Originally this was just a grassy field with flowers (Campo de’ Fiori means just that), this square has been one of Rome’s vegetable and fruit market since the Middle Ages. It still is, vibrant with the cries of the vendors selling their wares. “Try these fresh peaches!”, says an elderly lady to me as I pass by. They do look good – they are deliciously sweet too.
“How about some fresh fish?” shouts a man on the nearby stall. They look as good as the fresh fish ready to be cooked in the restaurant where I always to eat my favorite pasta ‘Cacio e Pepe’, a truly Roman dish made with spaghetti, sheep’s cheese and fresh ground pepper. Simple and stunningly good. Which of course demands a crisp, dry, chilled white wine from Frascati to make you feel properly Roman.
Nearby lies the Cancelleria, a soaring palace built at the height of the Renaissance and once home to Rodrigo Borgia, who became Pope Alexander VI. In fact both Cesare and Lucrezia Borgia were born here, in their mother’s house on the Campo.

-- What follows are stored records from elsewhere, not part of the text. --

/-- R46, R102, R151 (decision D15; that `step` waits for an accepted `load` is the model's reading, log 27): the host's
actions come in order. `load` is admitted once, on a constructed machine; before it, and after one that was refused,
no step takes place and nothing but input lines changes; after one that was accepted, a host's step is the step. -/
def Obligations.HostActionsAreAdmittedInOrder : Prop :=
  (∀ (x : Session) (image : List Word), x.phase ≠ .constructed → x.act (.load image) = (x, .notAdmitted)) ∧
  (∀ (p : Params) (acts : List HostAction), (∀ image, HostAction.load image ∉ acts) →
    ∃ lines, ((Session.construct p).run acts).1 = ⟨{ State.construct p with input := lines }, .constructed⟩) ∧
  (∀ (p : Params) (image : List Word) (acts : List HostAction), p.memWords < image.length →
    ((Session.construct p).act (.load image)).2 = .loadRefused { which := .load, index := p.memWords } ∧
    ∃ lines, ((Session.construct p).run (.load image :: acts)).1 =
      ⟨{ State.construct p with input := lines }, .notStarted⟩) ∧
  (∀ (p : Params) (image : List Word), image.length ≤ p.memWords →
    ∃ s, (State.construct p).load image = .ok s ∧
      (Session.construct p).act (.load image) = (⟨s, .loaded⟩, .done)) ∧
  (∀ x : Session, x.phase = .constructed ∨ x.phase = .notStarted → x.act .step = (x, .notAdmitted)) ∧
  (∀ x : Session, x.phase = .loaded ∨ x.phase = .running →
    (∀ t, step x.core = .next t → x.act .step = (⟨t, .running⟩, .done)) ∧
    (∀ f, step x.core = .fault f → x.act .step = (⟨x.core.afterFault f, .running⟩, .faulted f)) ∧
    (step x.core = .refused .awaitingInput → x.act .step = (x, .waiting)) ∧
    (step x.core = .refused .runOver → x.act .step = (x, .notAdmitted)))

/-- R99 (decision D17): what a faulting step leaves behind. The pc after it is one of two values, and which one is not
stated, for every value of `draws`. -/
def Obligations.FaultingStepLeavesOnlyTheRecord : Prop :=
  ∀ (x y : Session) (f : Fault), x.act .step = (y, .faulted f) →
    step x.core = .fault f ∧ f.pc0 = x.core.pc ∧ y.core.fault = some f ∧
    y.core.mem = x.core.mem ∧ y.core.cmp = x.core.cmp ∧ y.core.halted = x.core.halted ∧
    y.core.output = x.core.output ∧ y.core.input = x.core.input ∧ y.core.params = x.core.params ∧
    (∀ r : RegIdx, r ≠ pcIdx → y.core.reg r = x.core.reg r) ∧
    (y.core.pc = x.core.pc ∨ y.core.pc = x.core.pc + 1#32)

/-- R96 (decision D20): a step after HALT is the fault HaltedStep, whose `pc0` is the current `x[13]`, and changes
nothing but the record. The premise that a halted machine is running holds in every session
(EverySessionKeepsTheInvariant). -/
def Obligations.StepAfterHaltChangesOnlyTheRecord : Prop :=
  ∀ x : Session, x.phase = .running → x.core.fault = none → x.core.halted = true →
    x.act .step =
      ({ x with core := { x.core with fault := some (.haltedStep x.core.pc) } }, .faulted (.haltedStep x.core.pc))

/-- R31 (decision D17): a fault record is final. After any host actions the machine is as the fault left it but for the
input lines supplied, and no step takes place. The premise that `load` was called before holds in every session with a
recorded fault (EverySessionKeepsTheInvariant). -/
def Obligations.FaultRecordIsFinal : Prop :=
  ∀ (x : Session) (acts : List HostAction), x.core.fault.isSome = true → x.phase ≠ .constructed →
    ∃ lines, (x.run acts).1 = { x with core := { x.core with input := x.core.input ++ lines } } ∧
      step (x.run acts).1.core = .refused .runOver

/-- R46 and R35 (decisions D14, D15): a freshly constructed machine loaded with an image holds the image from address 0,
0 elsewhere, and is otherwise as constructed; a too long image is refused. -/
def Obligations.LoadPlacesTheImageOrRefuses : Prop :=
  ∀ (p : Params) (image : List Word),
    (image.length ≤ p.memWords →
      ∃ m : Mem, (State.construct p).load image = .ok { State.construct p with mem := m } ∧ m.wf = true ∧
        ∀ a, m.read a = if a < image.length then image.getD a 0#32 else 0#32) ∧
    (p.memWords < image.length →
      (State.construct p).load image = .error { which := .load, index := p.memWords })

/-- R35's values after construction: decision D14 of the spec ("every value above that is marked as a decision is the
spec's own choice"). -/
def Obligations.ConstructedMachineIsZero : Prop :=
  ∀ p : Params,
    (∀ i : RegIdx, (State.construct p).reg i = 0#32) ∧ (State.construct p).cmp = 0 ∧
    (State.construct p).halted = false ∧ (∀ a, (State.construct p).mem.read a = 0#32) ∧
    (State.construct p).output = [] ∧ (State.construct p).input = [] ∧
    (State.construct p).fault = none ∧ (State.construct p).params = p

/-! ### The assembler -/

/-- R80: an instruction unit with another operand count than its shape's is WrongArity, with the mnemonic, the expected
shape and the count; with the right count it is never WrongArity. -/
def Obligations.WrongOperandCountIsWrongArity : Prop :=
  ∀ (labels : List Label) (op : Opcode) (args : List Text),
    (args.length ≠ operandCount op →
      assembleInstr labels op args = .error (.wrongArity op op.shape args.length)) ∧
    (args.length = operandCount op →
      ∀ (op' : Opcode) (sh : Shape) (k : Nat), assembleInstr labels op args ≠ .error (.wrongArity op' sh k))

/-- R85 (decision D25): no operand value is truncated: an immediate operand is the label's address or the literal's
value itself. -/
def Obligations.AssembledImmediateIsNotTruncated : Prop :=
  ∀ (labels : List Label) (t : Text) (x : BitVec 16), resolveToken labels t = .ok (.immediate x) →
    register? t = none ∧
    ((∃ l, findLabel labels t = some l ∧ x.toNat = l.address) ∨
     (findLabel labels t = none ∧ literal? (stripHash t) = some x.toNat))

/-- R92: every instruction word the assembler makes decodes to exactly the instruction it packed, of the unit's own
mnemonic, with every named register in range and every unused field 0 (R86). -/
def Obligations.AssembledInstructionDecodesBack : Prop :=
  ∀ (labels : List Label) (t : Text) (args : List Text) (op : Opcode) (w : Word),
    mnemonic? t = some op → encodeUnit labels (t :: args) = .ok w →
      ∃ i, assembleInstr labels op args = .ok i ∧ decode w = .ok i ∧ i.opcode = op ∧ i.assemblerForm = true

/-- R69, R73, R76: the image and the source map have one entry a unit; the line the source map names at address `k` is
the unit line with exactly `k` unit lines before it, and the word at `k` is the encoding of its tokens. -/
def Obligations.AssembledWordsComeFromTheirLines : Prop :=
  ∀ (text : Text) (a : Assembly), assemble text = .ok a →
    ∃ p, parseLines 0 (sourceLines text) ⟨[], []⟩ = .ok p ∧
      a.image.length = a.sourceMap.length ∧
      a.image.length = ((sourceLines text).filter isUnitLine).length ∧
      ∀ (k : Nat) (w : Word), a.image[k]? = some w →
        ∃ (n : Nat) (line : Text), a.sourceMap[k]? = some n ∧ (sourceLines text)[n]? = some line ∧
          isUnitLine line = true ∧ (((sourceLines text).take n).filter isUnitLine).length = k ∧
          encodeUnit p.labels (tokenize line).tokens = .ok w

/-- R74, R75 (several pending labels: decision D26; label syntax: D27): the label table holds exactly the labels of the
lines; each names the address of the next unit at or after its line, one past the last if there is none; no name is
defined twice, and each is a good name. -/
def Obligations.LabelsNameTheNextUnit : Prop :=
  ∀ (lines : List Text) (p : Parsed), parseLines 0 lines ⟨[], []⟩ = .ok p →
    (p.labels.map (·.name)).Nodup ∧
    (∀ (n : Nat) (line name : Text), lines[n]? = some line → (tokenize line).label = some name →
      ∃ l ∈ p.labels, l.name = name ∧ l.line = n) ∧
    ∀ l ∈ p.labels, labelNameOk l.name = true ∧
      (∃ line, lines[l.line]? = some line ∧ (tokenize line).label = some l.name) ∧
      l.address = ((lines.take l.line).filter isUnitLine).length

/-- R75: a line that defines a name again is the error DuplicateLabel, with both line indices, in the context of R89. -/
def Obligations.SecondDefinitionIsDuplicateLabel : Prop :=
  ∀ (lines more : List Text) (line : Text) (p : Parsed) (name : Text) (l : Label),
    parseLines 0 lines ⟨[], []⟩ = .ok p → (tokenize line).label = some name → labelNameOk name = true →
    findLabel p.labels name = some l →
      parseLines 0 (lines ++ line :: more) ⟨[], []⟩ =
        .error ⟨.duplicateLabel name l.line lines.length, (lines.filter isUnitLine).length, lines.length,
          trim line⟩
end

Just up the street is the Villa Farnese, designed by Michelangelo for another family who became Popes, it is said because that future Pope’s sister was the mistress of Rodrigo Borgia himself.
At the other end of the Campo, with a flourish of time that takes you from one age to another just by turning a corner, in a place now lost but the form of which is still traced in the streets, lies the shadow of Pompey’s Theatre. Here it was, at its entrance, on those Ides of March, that Caesar was stabbed to death.
The time to visit the Campo is at sunset, when Rome’s students gather in the piazza outside the wine bars and at the feet of the statute of Giordano Bruno, to chat about the day’s events, drink an aperitif before dinner, play a guitar, court their paramours. Rome is like that.